Отличный парень
Шрифт:
И она продолжила:
— Власть, полученная по наследству, равносильна умышленному воровству… Возможно, я совершила убийство, но я не хочу быть воровкой…
Дед трясся от гнева, но еще держал себя в руках.
Она решила окончательно вывести его из себя:
— Мне кажется, что ты до сих пор тайком куришь… Несмотря на запрет врачей… Дай-ка мне косячок…

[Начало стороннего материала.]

/-! ### Cinches (spec/13) -/

/-- At a unit, a request takes effect 8 cycles after its tail and 2 after the one before it, and one that is not the unit's next waits
(R337). ADD and SET give a mapped cinch its new value, READ leaves it, and each is answered; an unmapped one is NOT_MAPPED, and a reserved
encoding is refused (R333, R335). A watch is registered, or woken at once; a cancel takes watches away (R335, R339, R340). An arrival is
counted, and the last one releases the clusters that arrived (R348). An entry of the translation table is written unless its context runs (R334), and a retarget
moves the watches of one core to another (R344). -/
def Obligations.CinchUnitsAnswer : Prop :=
  (∀ (c : Instr) (p : Packet) (s : State) (n : Nat),
    let w := cpWord p
    let u := unitOf (cpVid w)
    let x := s.cinchUnit u
    x.physical p.ctx.toNat (cpVid w) = some n →
    let v := if c = .cinchAdd p then x.value n + BitVec.ofNat 64 (cpOperand w)
             else if c = .cinchSet p then BitVec.ofNat 64 (cpOperand w) else x.value n
    let poison := if c = .cinchSet p then false else x.poisoned n
    c = .cinchAdd p ∨ c = .cinchSet p ∨ c = .cinchRead p → s.cinchTurn p = true →
    Gives c s fun t =>
      t.clock = max s.clock (s.cinchTime p u) ∧ (t.cinchUnit u).value n = v ∧ (t.cinchUnit u).poisoned n = poison
      ∧ (∀ m, m ≠ n → (t.cinchUnit u).value m = x.value m) ∧ (∀ m, m ≠ u → t.cinchUnit m = s.cinchUnit m)
      ∧ t.counterOf (pgCinch u) 0 = (s.takeCinch p u).counterOf (pgCinch u) 0 + 1
      ∧ (x.watches = [] → Injected (respond p 0 v poison 0) t) ∧ ChangesOnly (timeParts ++ [.mesh, .cinch, .wakes]) s t)
  ∧ (∀ (c : Instr) (p : Packet) (s : State), s.cinchTurn p = false →
    c = .cinchAdd p ∨ c = .cinchSet p ∨ c = .cinchRead p ∨ c = .cinchWatch p ∨ c = .cinchCancel p ∨ c = .cinchArrive p →
    exec c s = .next s)
  ∧ (∀ (c : Instr) (p : Packet) (s : State), s.cinchTurn p = true →
    (c = .cinchWatch p ∧ watchTargetOk p = false) ∨ (c = .cinchArrive p ∧ cpOperand (cpWord p) % 65536 = 0) →
    Gives c s fun t => Injected (respond p 3 0 false 0) t ∧ ChangesOnly (timeParts ++ [.mesh]) s t)
  ∧ (∀ (c : Instr) (p : Packet) (s : State),
    let w := cpWord p
    let u := unitOf (cpVid w)
    (s.cinchUnit u).physical p.ctx.toNat (cpVid w) = none →
    c = .cinchAdd p ∨ c = .cinchSet p ∨ c = .cinchRead p ∨ c = .cinchCancel p ∨ (c = .cinchWatch p ∧ watchTargetOk p = true)
      ∨ (c = .cinchArrive p ∧ cpOperand w % 65536 ≠ 0) →
    s.cinchTurn p = true →
    Gives c s fun t =>
      Injected (respond p 1 0 false 0) t ∧ t.counterOf (pgCinch u) 5 = (s.takeCinch p u).counterOf (pgCinch u) 5 + 1
      ∧ ChangesOnly (timeParts ++ [.mesh]) s t)
  ∧ (∀ (p : Packet) (s : State) (n : Nat),
    let w := cpWord p
    let u := unitOf (cpVid w)
    let x := s.cinchUnit u
    let new : CinchWatch :=
      { ctx := p.ctx.toNat, vid := cpVid w, cond := cpCond w, comparand := BitVec.ofNat 64 (cpOperand w), src := p.src,
        smod := p.smod, wkind := cpKind w, wtarget := cpTarget w, cookie := BitVec.ofNat 32 (cpCookie w), gate := cpGate w }
    let v := s.takeCinch p u
    s.cinchTurn p = true → watchTargetOk p = true → x.physical p.ctx.toNat (cpVid w) = some n →
      (8192 ≤ x.watches.length → Gives (.cinchWatch p) s fun t =>
        t.cinch = s.cinch ∧ Injected (respond p 2 (x.value n) (x.poisoned n) 0) t ∧ t.latched (pgCinch u) 1 = true
        ∧ t.counterOf (pgCinch u) 4 = v.counterOf (pgCinch u) 4 + 1)
      ∧ (x.watches = [] → x.poisoned n = false → condHolds (cpCond w) (x.value n) (BitVec.ofNat 64 (cpOperand w)) = false →
        Gives (.cinchWatch p) s fun t =>
          (t.cinchUnit u).watches = [new] ∧ Injected (respond p 0 (x.value n) false 0) t
          ∧ t.counterOf (pgCinch u) 1 = v.counterOf (pgCinch u) 1 + 1)
      ∧ (x.watches = [] → x.poisoned n = false → condHolds (cpCond w) (x.value n) (BitVec.ofNat 64 (cpOperand w)) = true →
        cpKind w ≠ 2 →
        Gives (.cinchWatch p) s fun t =>
          (t.cinchUnit u).watches = [] ∧ Injected (s.wakePacket u new (x.value n) false) t
          ∧ t.counterOf (pgCinch u) 2 = v.counterOf (pgCinch u) 2 + 1))
  ∧ (∀ (p : Packet) (s : State) (n : Nat),
    let w := cpWord p
    let u := unitOf (cpVid w)
    let x := s.cinchUnit u
    let gone := fun (y : CinchWatch) => y.ctx = p.ctx.toNat ∧ y.vid = cpVid w ∧ y.src = p.src ∧ y.smod = p.smod
      ∧ (cpCookie w = 0 ∨ y.cookie.toNat = cpCookie w)
    let z := s.takeCinch p u
    x.physical p.ctx.toNat (cpVid w) = some n → s.cinchTurn p = true →
    (Gives (.cinchCancel p) s fun t =>
      (∀ y ∈ (t.cinchUnit u).watches, ¬gone y ∧ y ∈ x.watches) ∧ (t.cinchUnit u).values = x.values
      ∧ ((∀ y ∈ x.watches, gone y) → Injected (respond p 0 (x.value n) (x.poisoned n) 0) t)
      ∧ t.counterOf (pgCinch u) 6 = z.counterOf (pgCinch u) 6 + BitVec.ofNat 64 (x.watches.filter (fun y => decide (gone y))).length)
    ∧ let parties := cpOperand w % 65536
      let v := (x.value n + 1).toNat
      let gen := generation v parties
      let mine := fun (b : BarrierEntry) => b.cinch = n ∧ b.gen.toNat = gen
      (parties ≠ 0 → v % parties ≠ 0 → x.barriers.length < 256 → Gives (.cinchArrive p) s fun t =>
        (t.cinchUnit u).value n = x.value n + 1
        ∧ (∃ b ∈ (t.cinchUnit u).barriers, mine b ∧ (epKind p.src = 0 → epNumber p.src ∈ b.arrived))
        ∧ (x.watches = [] → Injected (respond p 0 (x.value n + 1) (x.poisoned n) (gen % 65536)) t))
      ∧ (parties ≠ 0 → v % parties = 0 → Gives (.cinchArrive p) s fun t =>
        (t.cinchUnit u).value n = x.value n + 1 ∧ (∀ b ∈ (t.cinchUnit u).barriers, ¬mine b)
        ∧ (x.barriers = [] → epKind p.src = 0 →
            Injected (s.releasePacket u p.ctx.toNat (cpVid w) gen (epNumber p.src)) t
            ∧ t.counterOf (pgCinch u) 3 = z.counterOf (pgCinch u) 3 + 1))
      ∧ (parties ≠ 0 → v % parties ≠ 0 → 256 ≤ x.barriers.length → (∀ b ∈ x.barriers, ¬mine b) → Gives (.cinchArrive p) s fun t =>
        t.cinch = s.cinch ∧ Injected (respond p 2 (x.value n) (x.poisoned n) 0) t
        ∧ t.counterOf (pgCinch u) 4 = z.counterOf (pgCinch u) 4 + 1))
  ∧ (∀ (req : Req) (u : Fin 2) (value : W32) (s : State), s.pageOpen req (pgCinch u.val) = true →
    let n := pgCinch u.val
    let i := s.regOf n 0x40
    let x := s.cinchUnit u.val
    let twice := bitAt value.toNat 31 = true ∧ x.xlt.any (fun e =>
      e.1 != i && bitAt e.2.toNat 31 && field e.2.toNat 10 0 == field value.toNat 10 0) = true
    (Gives (.xltWrite req u value) s fun t =>
      (s.ctxRuns (i / 128) = true → t.cinch = s.cinch ∧ t.counterOf n 7 = s.counterOf n 7 + 1)
      ∧ (s.ctxRuns (i / 128) = false → twice → t.cinch = s.cinch ∧ t.latched n 2 = true)
      ∧ (s.ctxRuns (i / 128) = false → ¬twice →
          SMap.getD (t.cinchUnit u.val).xlt i 0 = value &&& 0x800007FF#32
          ∧ ∀ j, j ≠ i → SMap.getD (t.cinchUnit u.val).xlt j 0 = SMap.getD x.xlt j 0)
      ∧ ChangesOnly [.pages, .cinch] s t)
    ∧ Gives (.wakeRetarget req u value) s fun t =>
      (t.cinchUnit u.val).busy = true ∧ t.regOf n 0x4C = value.toNat % 256 ∧ ChangesOnly [.pages, .cinch] s t)
  ∧ ∀ (u : Fin 2) (s : State), (s.cinchUnit u.val).busy = true → (s.cinchUnit u.val).held = [] →
    let w := s.regOf (pgCinch u.val) 0x4C
    Gives (.wakeRetargetDone u) s fun t =>
      (t.cinchUnit u.val).busy = false
      ∧ (t.cinchUnit u.val).watches = (s.cinchUnit u.val).watches.map (fun x =>
          if x.wkind = 2 ∧ x.wtarget = field w 7 4 then { x with wtarget := field w 3 0 } else x)
      ∧ ChangesOnly [.cinch] s t
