@[simp] theorem emit_pending (o : Output) : (s.emit o).pending = s.pending := rfl
@[simp] theorem emit_clock (o : Output) : (s.emit o).clock = s.clock := rfl
@[simp] theorem emit_beats (o : Output) : (s.emit o).beats = s.beats := rfl
@[simp] theorem emit_mgmtClock (o : Output) : (s.emit o).mgmtClock = s.mgmtClock := rfl
@[simp] theorem emit_freeCount (o : Output) : (s.emit o).freeCount = s.freeCount := rfl
@[simp] theorem emit_pages (o : Output) : (s.emit o).pages = s.pages := rfl
@[simp] theorem emit_irq (o : Output) : (s.emit o).irq = s.irq := rfl
@[simp] theorem emit_mt (o : Output) : (s.emit o).mt = s.mt := rfl
@[simp] theorem emit_cals (o : Output) : (s.emit o).cals = s.cals := rfl
@[simp] theorem emit_clusters (o : Output) : (s.emit o).clusters = s.clusters := rfl
@[simp] theorem emit_probes (o : Output) : (s.emit o).probes = s.probes := rfl
@[simp] theorem emit_flights (o : Output) : (s.emit o).flights = s.flights := rfl
@[simp] theorem emit_lanes (o : Output) : (s.emit o).lanes = s.lanes := rfl
@[simp] theorem emit_regions (o : Output) : (s.emit o).regions = s.regions := rfl
@[simp] theorem emit_mem (o : Output) : (s.emit o).mem = s.mem := rfl
@[simp] theorem emit_host (o : Output) : (s.emit o).host = s.host := rfl
@[simp] theorem emit_boot (o : Output) : (s.emit o).boot = s.boot := rfl
@[simp] theorem emit_ident (o : Output) : (s.emit o).ident = s.ident := rfl
@[simp] theorem emit_custody (o : Output) : (s.emit o).custody = s.custody := rfl
@[simp] theorem emit_bridle (o : Output) : (s.emit o).bridle = s.bridle := rfl
@[simp] theorem emit_mesh (o : Output) : (s.emit o).mesh = s.mesh := rfl
@[simp] theorem emit_cinch (o : Output) : (s.emit o).cinch = s.cinch := rfl
@[simp] theorem emit_wakes (o : Output) : (s.emit o).wakes = s.wakes := rfl
@[simp] theorem emit_harness (o : Output) : (s.emit o).harness = s.harness := rfl
@[simp] theorem emit_ready (o : Output) : (s.emit o).ready = s.ready := rfl
@[simp] theorem emit_spares (o : Output) : (s.emit o).spares = s.spares := rfl
@[simp] theorem emit_tests (o : Output) : (s.emit o).tests = s.tests := rfl
@[simp] theorem emit_energy (o : Output) : (s.emit o).energy = s.energy := rfl
@[simp] theorem emit_moved (o : Output) : (s.emit o).moved = s.moved := rfl
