-- ==== Sys2Proof/Laws/Time.lean ====
section
/-! SUPPORT. What letting time pass does: it changes the clock, machine time, the beats passed, the counters in the pages,
the meters, and the bytes moved in the present beat, and nothing else. -/
namespace Sys2Proof.Machine.State

theorem passBeats_pending (n : Nat) (s : State) : (passBeats n s).pending = s.pending := by
  induction n generalizing s with
  | zero => rfl
  | succ n ih => rw [passBeats, ih]; rfl
theorem passBeats_out (n : Nat) (s : State) : (passBeats n s).out = s.out := by
  induction n generalizing s with
  | zero => rfl
  | succ n ih => rw [passBeats, ih]; rfl
theorem passBeats_mgmtClock (n : Nat) (s : State) : (passBeats n s).mgmtClock = s.mgmtClock := by
  induction n generalizing s with
  | zero => rfl
  | succ n ih => rw [passBeats, ih]; rfl
theorem passBeats_freeCount (n : Nat) (s : State) : (passBeats n s).freeCount = s.freeCount := by
  induction n generalizing s with
  | zero => rfl
  | succ n ih => rw [passBeats, ih]; rfl
theorem passBeats_irq (n : Nat) (s : State) : (passBeats n s).irq = s.irq := by
  induction n generalizing s with
  | zero => rfl
  | succ n ih => rw [passBeats, ih]; rfl
theorem passBeats_cals (n : Nat) (s : State) : (passBeats n s).cals = s.cals := by
  induction n generalizing s with
  | zero => rfl
  | succ n ih => rw [passBeats, ih]; rfl
theorem passBeats_clusters (n : Nat) (s : State) : (passBeats n s).clusters = s.clusters := by
  induction n generalizing s with
  | zero => rfl
  | succ n ih => rw [passBeats, ih]; rfl
theorem passBeats_probes (n : Nat) (s : State) : (passBeats n s).probes = s.probes := by
  induction n generalizing s with
  | zero => rfl
  | succ n ih => rw [passBeats, ih]; rfl
theorem passBeats_flights (n : Nat) (s : State) : (passBeats n s).flights = s.flights := by
  induction n generalizing s with
  | zero => rfl
  | succ n ih => rw [passBeats, ih]; rfl
theorem passBeats_lanes (n : Nat) (s : State) : (passBeats n s).lanes = s.lanes := by
  induction n generalizing s with
  | zero => rfl
  | succ n ih => rw [passBeats, ih]; rfl
theorem passBeats_regions (n : Nat) (s : State) : (passBeats n s).regions = s.regions := by
  induction n generalizing s with
  | zero => rfl
  | succ n ih => rw [passBeats, ih]; rfl
theorem passBeats_mem (n : Nat) (s : State) : (passBeats n s).mem = s.mem := by
  induction n generalizing s with
  | zero => rfl
  | succ n ih => rw [passBeats, ih]; rfl
theorem passBeats_host (n : Nat) (s : State) : (passBeats n s).host = s.host := by
  induction n generalizing s with
  | zero => rfl
  | succ n ih => rw [passBeats, ih]; rfl
theorem passBeats_boot (n : Nat) (s : State) : (passBeats n s).boot = s.boot := by
  induction n generalizing s with
  | zero => rfl
  | succ n ih => rw [passBeats, ih]; rfl
theorem passBeats_ident (n : Nat) (s : State) : (passBeats n s).ident = s.ident := by
  induction n generalizing s with
  | zero => rfl
  | succ n ih => rw [passBeats, ih]; rfl
theorem passBeats_custody (n : Nat) (s : State) : (passBeats n s).custody = s.custody := by
  induction n generalizing s with
  | zero => rfl
  | succ n ih => rw [passBeats, ih]; rfl
theorem passBeats_bridle (n : Nat) (s : State) : (passBeats n s).bridle = s.bridle := by
  induction n generalizing s with
  | zero => rfl
  | succ n ih => rw [passBeats, ih]; rfl
theorem passBeats_mesh (n : Nat) (s : State) : (passBeats n s).mesh = s.mesh := by
  induction n generalizing s with
  | zero => rfl
  | succ n ih => rw [passBeats, ih]; rfl
theorem passBeats_cinch (n : Nat) (s : State) : (passBeats n s).cinch = s.cinch := by
  induction n generalizing s with
  | zero => rfl
  | succ n ih => rw [passBeats, ih]; rfl
theorem passBeats_wakes (n : Nat) (s : State) : (passBeats n s).wakes = s.wakes := by
  induction n generalizing s with
  | zero => rfl
  | succ n ih => rw [passBeats, ih]; rfl
theorem passBeats_harness (n : Nat) (s : State) : (passBeats n s).harness = s.harness := by
  induction n generalizing s with
  | zero => rfl
  | succ n ih => rw [passBeats, ih]; rfl
theorem passBeats_ready (n : Nat) (s : State) : (passBeats n s).ready = s.ready := by
  induction n generalizing s with
  | zero => rfl
  | succ n ih => rw [passBeats, ih]; rfl
theorem passBeats_spares (n : Nat) (s : State) : (passBeats n s).spares = s.spares := by
  induction n generalizing s with
  | zero => rfl
  | succ n ih => rw [passBeats, ih]; rfl
theorem passBeats_tests (n : Nat) (s : State) : (passBeats n s).tests = s.tests := by
  induction n generalizing s with
  | zero => rfl
  | succ n ih => rw [passBeats, ih]; rfl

— Ты вышла из клиники, а не из исправительной колонии… — ответил разъяренный дед.
— Только один косячок, — повторила она.
Серебряной
— Что вам угодно, сэр?
— Остановитесь… Пожалуйста…
И дед добавил на своем рокочущем английском языке:
— Мадемуазель хочет выйти…
«Роллс-ройс» прижался к тротуару и остановился на красный свет. Водитель вышел из автомобиля и, обогнув его, открыл дверцу со стороны Анук.
— Выходи! — приказал дед.
Она повиновалась. И быстро опустила ноги на край тротуара. Шофер еще не прикрыл дверцу «роллс-ройса», как дед наклонился к Анук и сказал:
— Если захочешь есть, приходи в «Савойю». Там каждый скажет тебе, в каком номере остановился мистер Т. Я снимаю этот номер на целый год. Я ужинаю в восемь часов вечера. Поехали, Джеймс. Я спешу. В два часа дня начинаются торги в «Сотбис». Поторопись…
Тряпичная кукла осталась на обочине дороги… Загорелся зеленый свет. «Роллс-ройс» тронулся с места. Старик даже не обернулся, чтобы взглянуть еще раз на нее.
— Вы спите? — спросил Стив.
Анук открывает глаза и смотрит на него. Американец успел переодеться. Похоже, что джинсы и рубашку он только что купил в магазине. Девушке кажется, что молодой человек стал еще стройнее и выше ростом. В руках он держит поднос.
— Я не сплю, — отвечает она. — Я вспомнила деда…
Он улыбается.
— Деда… Почему именно деда?
Она садится в кровати и прикрывает себя простыней.
Стив ставит поднос ей на колени.
— Чая не было. Но я принес вам кофе, колу и сэндвич.
И добавляет с улыбкой:
— Не с курицей, с ветчиной. Так почему же вы вспомнили деда?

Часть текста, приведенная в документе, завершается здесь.